The team then monitored the structure for the next month to ensure that there were no complications. “When there is some damage or problem with infrastructure, they consult us: BBMP, BDA, NHAI, Indian Railways, Indian Army … our work is on out-of-the-box solutions and health monitoring of infrastructure,” says Chandra.

Chandra’s lab has been working on such solutions since 2007, when they were first approached by the Indian Railways to check the strength of the Dudhsagar bridge near Goa, as they were worried about the load-bearing capacity of the bridge, constructed during British rule. “The Indian Railways wanted to upgrade their infrastructure. They were transporting iron ore from Goa to other places.” The Railways wanted the bridge to have a carrying capacity of at least 25 tonnes per axle. Chandra’s team did extensive testing with sensors and found that the bridge could easily carry up to 35 tonnes. “This was the first project where we did an actual field test,” he reveals.

Since then, his lab has been in regular contact with various government agencies on projects ranging from checking the structural integrity of infrastructure to postmortem analysis of structural failures. When the metro pillar collapsed earlier this year on Outer Ring Road in Bangalore, tragically killing two people, it was his lab that was roped in to analyse the damage and cause.

Testing of the Dudhsagar bridge near Goa with loaded railway wagons (Photo courtesy: JM Chandra Kishen)


Another recent example is a 4.2 km long bridge in Goraguntepalya near Peenya, which has remained shut for heavy vehicles for well over a year, as it started showing signs of distress. “Fifty-eight cables inside the structure have snapped with corrosion. Demolishing an old bridge and building a new one will cost around Rs 4,000 crore. We did extensive study and load tests on the bridge. We looked at how this can be retrofitted. We also suggested adding additional cables to the existing structure to enhance the flyover’s carrying capacity.” Based on his suggestions, the authorities have started adding about 240 cables, two cables per span (the distance between two pillars), Chandra says. The modifications have helped keep the cost down to just Rs 30 crore, apart from preventing the damage, dust pollution and noise that would have been caused by building a new bridge.

Chandra adds that working with diverse government agencies has helped them apply learnings from one experience to another. He was once involved in an aqueduct project to bring water from the Western Ghats to the city, which allowed him to work with large prestressed concrete structures. “Everything was done on the ground, lifted, and placed in its position.” Later, when he was asked to consult on the ongoing metro construction near the airport, he realised that similar precast structures could be used to build the viaducts.

“The structures for moving water are so huge that two trucks can go inside. So, with the metro structure being lighter, we suggested that they go for precast technology. Now the airport line is all precast.” He adds that this approach can cut down two years of construction time. “There are no textbooks to find solutions for these kinds of failures or challenges,” explains Chandra.

Picture showing the broken cable inside the bridge near Peenya (Photo courtesy: JM Chandra Kishen)


“There are no textbooks for these kinds of challenges. We work to find unique solutions based on each case”
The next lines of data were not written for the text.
-- ==== Sys2Proof/Syntax.lean ====
section
/-! DEFINITION. The commands of the block: one constructor of `Instr` per row of spec/opcode_table.json, and
the small plain types its operands use. -/

namespace Sys2Proof

/-- Who issues a host command: a host mailbox (R239), the monitor's `CMD` (R397), or the module on its own
behalf (R192, R312). -/
inductive Via where
  | host (n : Fin 4)
  | monitor
  | own
deriving DecidableEq, Repr

/-- The two host buses and the monitor, each with its own snapshot latches (R214, R391). -/
inductive BusId where
  | spi
  | twoWire
  | monitor
deriving DecidableEq, Repr

/-- The three housekeeping paths (R350), with the voltage they are judged by, mV: AUX, a source port, or the highest tap of
a group. -/
inductive HkPath where
  | aux (mv : Int)
  | source (x : Fin 4) (mv : Int)
  | tap (group : Fin 8) (mv : Int)
deriving DecidableEq, Repr

/-- One internal message of eight words as a core sends it (R249): its number is the sender's next, its tag that of the host
command it serves. -/
structure IntMsg where
  /-- Sending core. -/
  sender : Fin 8
  /-- Host mailbox whose command the message serves, if any. -/
  host : Option (Fin 4)
  /-- Message words. -/
  words : List Word
deriving DecidableEq, Repr

/-- What one tap shows in a measurement sample. -/
structure TapSample where
  /-- Kelvin voltage, mV. -/
  vKel : Int
  /-- Power-pair voltage, mV. -/
  vPair : Int
  /-- Stake current, 10 mA. -/
  iStk : Int
  /-- NTC A, 0.1 °C. -/
  ntcA : Int
  /-- NTC B, 0.1 °C. -/
  ntcB : Int
  /-- Output-node voltage, mV (R62, R101). -/
  vNode : Int := vPair
  /-- Inductor current of each rod, 10 mA, position 0 first (R67); a rod not listed reads as last sensed. -/
  rods : List Int := []
deriving DecidableEq, Repr

/-- What the pre-start test measures of one rod (R82). -/
structure PreRod where
  /-- Highest switch-node voltage of the passive check, mV. -/
  node : Int := 0
  /-- Highest inductor current of the passive check, 10 mA. -/
  iL : Int := 0
  /-- Primary peak of the active high-side check, 10 mA. -/
  high : Int := 0
  /-- Primary peak of the low-side check, 10 mA. -/
  low : Int := 0
  /-- Fall of the intermediate rail in the low-side check, mV. -/
  drop : Int := 0
deriving DecidableEq, Repr

/-- The measured quantities an arbiter period reads (R57, R160, R161 to R164, R419): ports as voltage in mV and
current in 10 mA, taps, string current (average and 100 ms peak) and voltage, inlet, hub. -/
structure Sample where
  /-- Port voltage (mV) and input current (10 mA), A to D. -/
  ports : List (Int × Int)
  /-- Taps 0 to 31. -/
  taps : List TapSample
  /-- String current averaged over the period, 10 mA. -/
  iStr : Int
  /-- Peak string current of the last 100 ms, 10 mA. -/
  iStrPeak : Int
  /-- String voltage, mV. -/
  vStr : Int
  /-- Coolant inlet temperature, 0.1 °C. -/
  inlet : Int
  /-- Hub voltage, mV. -/
  hubV : Nat
  /-- AUX voltage, mV (R40). -/
  auxV : Int := 0
  /-- Averaged TRACK voltage, mV (R114). -/
  track : Int := 0
  /-- Tie current, 10 mA, positive out of the cabinet (R296, R309). -/
  tie : Int := 0
  /-- Pilot voltages of ports A to D, 10 mV (R309); a port not listed reads as last sensed. -/
  pilots : List Int := []
  /-- Levels of the straps ADDR[2:0] (R224); an open strap reads 1. -/
  strap : BitVec 3 := 7
  /-- KEY# is low, debounced (R362). -/
  keyLow : Bool := false
  /-- The contact of STR_FB is closed, debounced (R411). -/
  strFb : Bool := false
  /-- Another device holds ALERT# low (R232). -/
  alertLow : Bool := false
deriving DecidableEq, Repr

/-- One record of the recipe's output page (R378). -/
structure RcpOut where
  /-- Requested block current, 10 mA; 0xFFFF no request. -/
  cur : Word
  /-- Bit 0 valid. -/
  flags : Word
  /-- Voltage ceiling, mV; 0 none. -/
  ceil : BitVec 32
deriving DecidableEq, Repr

/-- What the leader reads of one reachable module in a division round (R321). -/
structure PeerCap where
  /-- ADDR of the module. -/
  addr : BitVec 3
  /-- `ARB_GRANT`, W. -/
  grant : Nat
  /-- `ARB_STATUS`. -/
  status : Word
  /-- Its present site cap, W. -/
  siteCap : Nat
  /-- Its MBX3 is full. -/
  full : Bool
deriving DecidableEq, Repr

/-- What one line to the monitor carries, with the characters of the line as they arrive (R390). -/
structure Typed (α : Type) where
  /-- What the line says. -/
  val : α
  /-- The line as typed. -/
  line : List Byte := []
  /-- The line of the answer in which a key is pressed (R395). -/
  stop : Option Nat := none
deriving DecidableEq, Repr

/-- A link frame between its start and its end (R284 to R286). -/
structure Frame where
  /-- Header. -/
  header : Word
  /-- Objects. -/
  objs : List (BitVec 32) := []
  /-- CRC. -/
  crc : BitVec 32
deriving DecidableEq, Repr

/-- How a two-wire write transfer ends (R217, R227). -/
structure TwEnd where
  /-- It ends after complete words (and a PEC byte where one came); false: after one byte more. -/
  whole : Bool := true
  /-- The mailbox it rings was filled by the other bus after the first byte of the word for `MBXn_CMD` (R217). -/
  late : Bool := false
deriving DecidableEq, Repr

/-- What the target of a transfer of the module as controller answers (R235): the words read, with PEC their PEC bytes. -/
structure CtlAnswer where
  /-- The words a read gave. -/
  words : List Word := []
  /-- The PEC byte after each word of a read, where PEC is on. -/
  pecs : List Byte := []
deriving DecidableEq, Repr

/-- What the other modules do at an alert response read (R231, R232). -/
structure AraOthers where
  /-- Another module pulls ALERT#. -/
  pulls : Bool := false
  /-- Another module answered. -/
  answered : Bool := false
deriving DecidableEq, Repr

/-- One step of a recipe that its sandbox judges (R374, R388): an instruction fetched, `2 ^ k` bytes loaded or stored, a CSR
read or written. -/
inductive RcpOp where
  | fetch (a : BitVec 32)
  | load (a : BitVec 32) (k : Fin 3)
  | store (a : BitVec 32) (k : Fin 3) (v : BitVec 32)
  | csrRead (a : Nat)
  | csrWrite (a : Nat)
deriving DecidableEq, Repr

/-- What a recipe has done on its way to a yield (R374, R382, R388). -/
structure RcpRest where
  /-- Its accesses, first to last. -/
  ops : List RcpOp := []
deriving DecidableEq, Repr

/-- A tagged instruction (R385). -/
structure TagSeen where
  /-- Program counter. -/
  pc : BitVec 32
  /-- Instruction word. -/
  ins : BitVec 32
  /-- Cycle count at fetch. -/
  cycle : Nat
  /-- Cycles from fetch to decode, decode to execute, execute to memory, memory to retire. -/
  stages : List Nat
deriving DecidableEq, Repr

/-- What a core spent up to a dump boundary (R386, R388). -/
structure Spent where
  /-- The cycle counter. -/
  cycles : Nat
  /-- Instructions retired since the last dump. -/
  retired : Nat
deriving DecidableEq, Repr

/-- What the braking comparators see (R84). -/
structure BrakeSeen where
  /-- The braking event ended 1 ms ago. -/
  ended : Bool
  /-- Demanded stake current, 10 mA. -/
  ist : Int
  /-- Kelvin voltage, mV. -/
  v : Int
deriving DecidableEq, Repr

/-- The chain reference as SYNC_IN shows it (R91). -/
structure SyncSignal where
  /-- Frequency, 10 Hz. -/
  f : Nat
  /-- Phase error, 0.1°. -/
  ph : Int := 0
deriving DecidableEq, Repr

/-- What the pre-start test of a stake measures (R82). -/
structure PreMeasured where
  /-- Output-node voltage at the start of the test, mV. -/
  v0 : Int
  /-- Rods 0 to 15. -/
  rods : List PreRod
deriving DecidableEq, Repr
“We work on different techniques to try and find unique solutions based on each case. We [also] take students and train them in real-world situations.” The projects that Chandra and others have worked on are only some examples of the city-building work that the Institute’s researchers have done. But an arguably more important and less visible contribution has been training students and producing graduates capable of tackling such problems out in the city and the world.

“IISc gives PhDs, which is the first step in enabling solutions. Students leave the Institute, enter different industries, and take [their learnings] forward,” says Gurunath. “That is the Institute’s role, to produce independent thinkers and arm them with knowledge.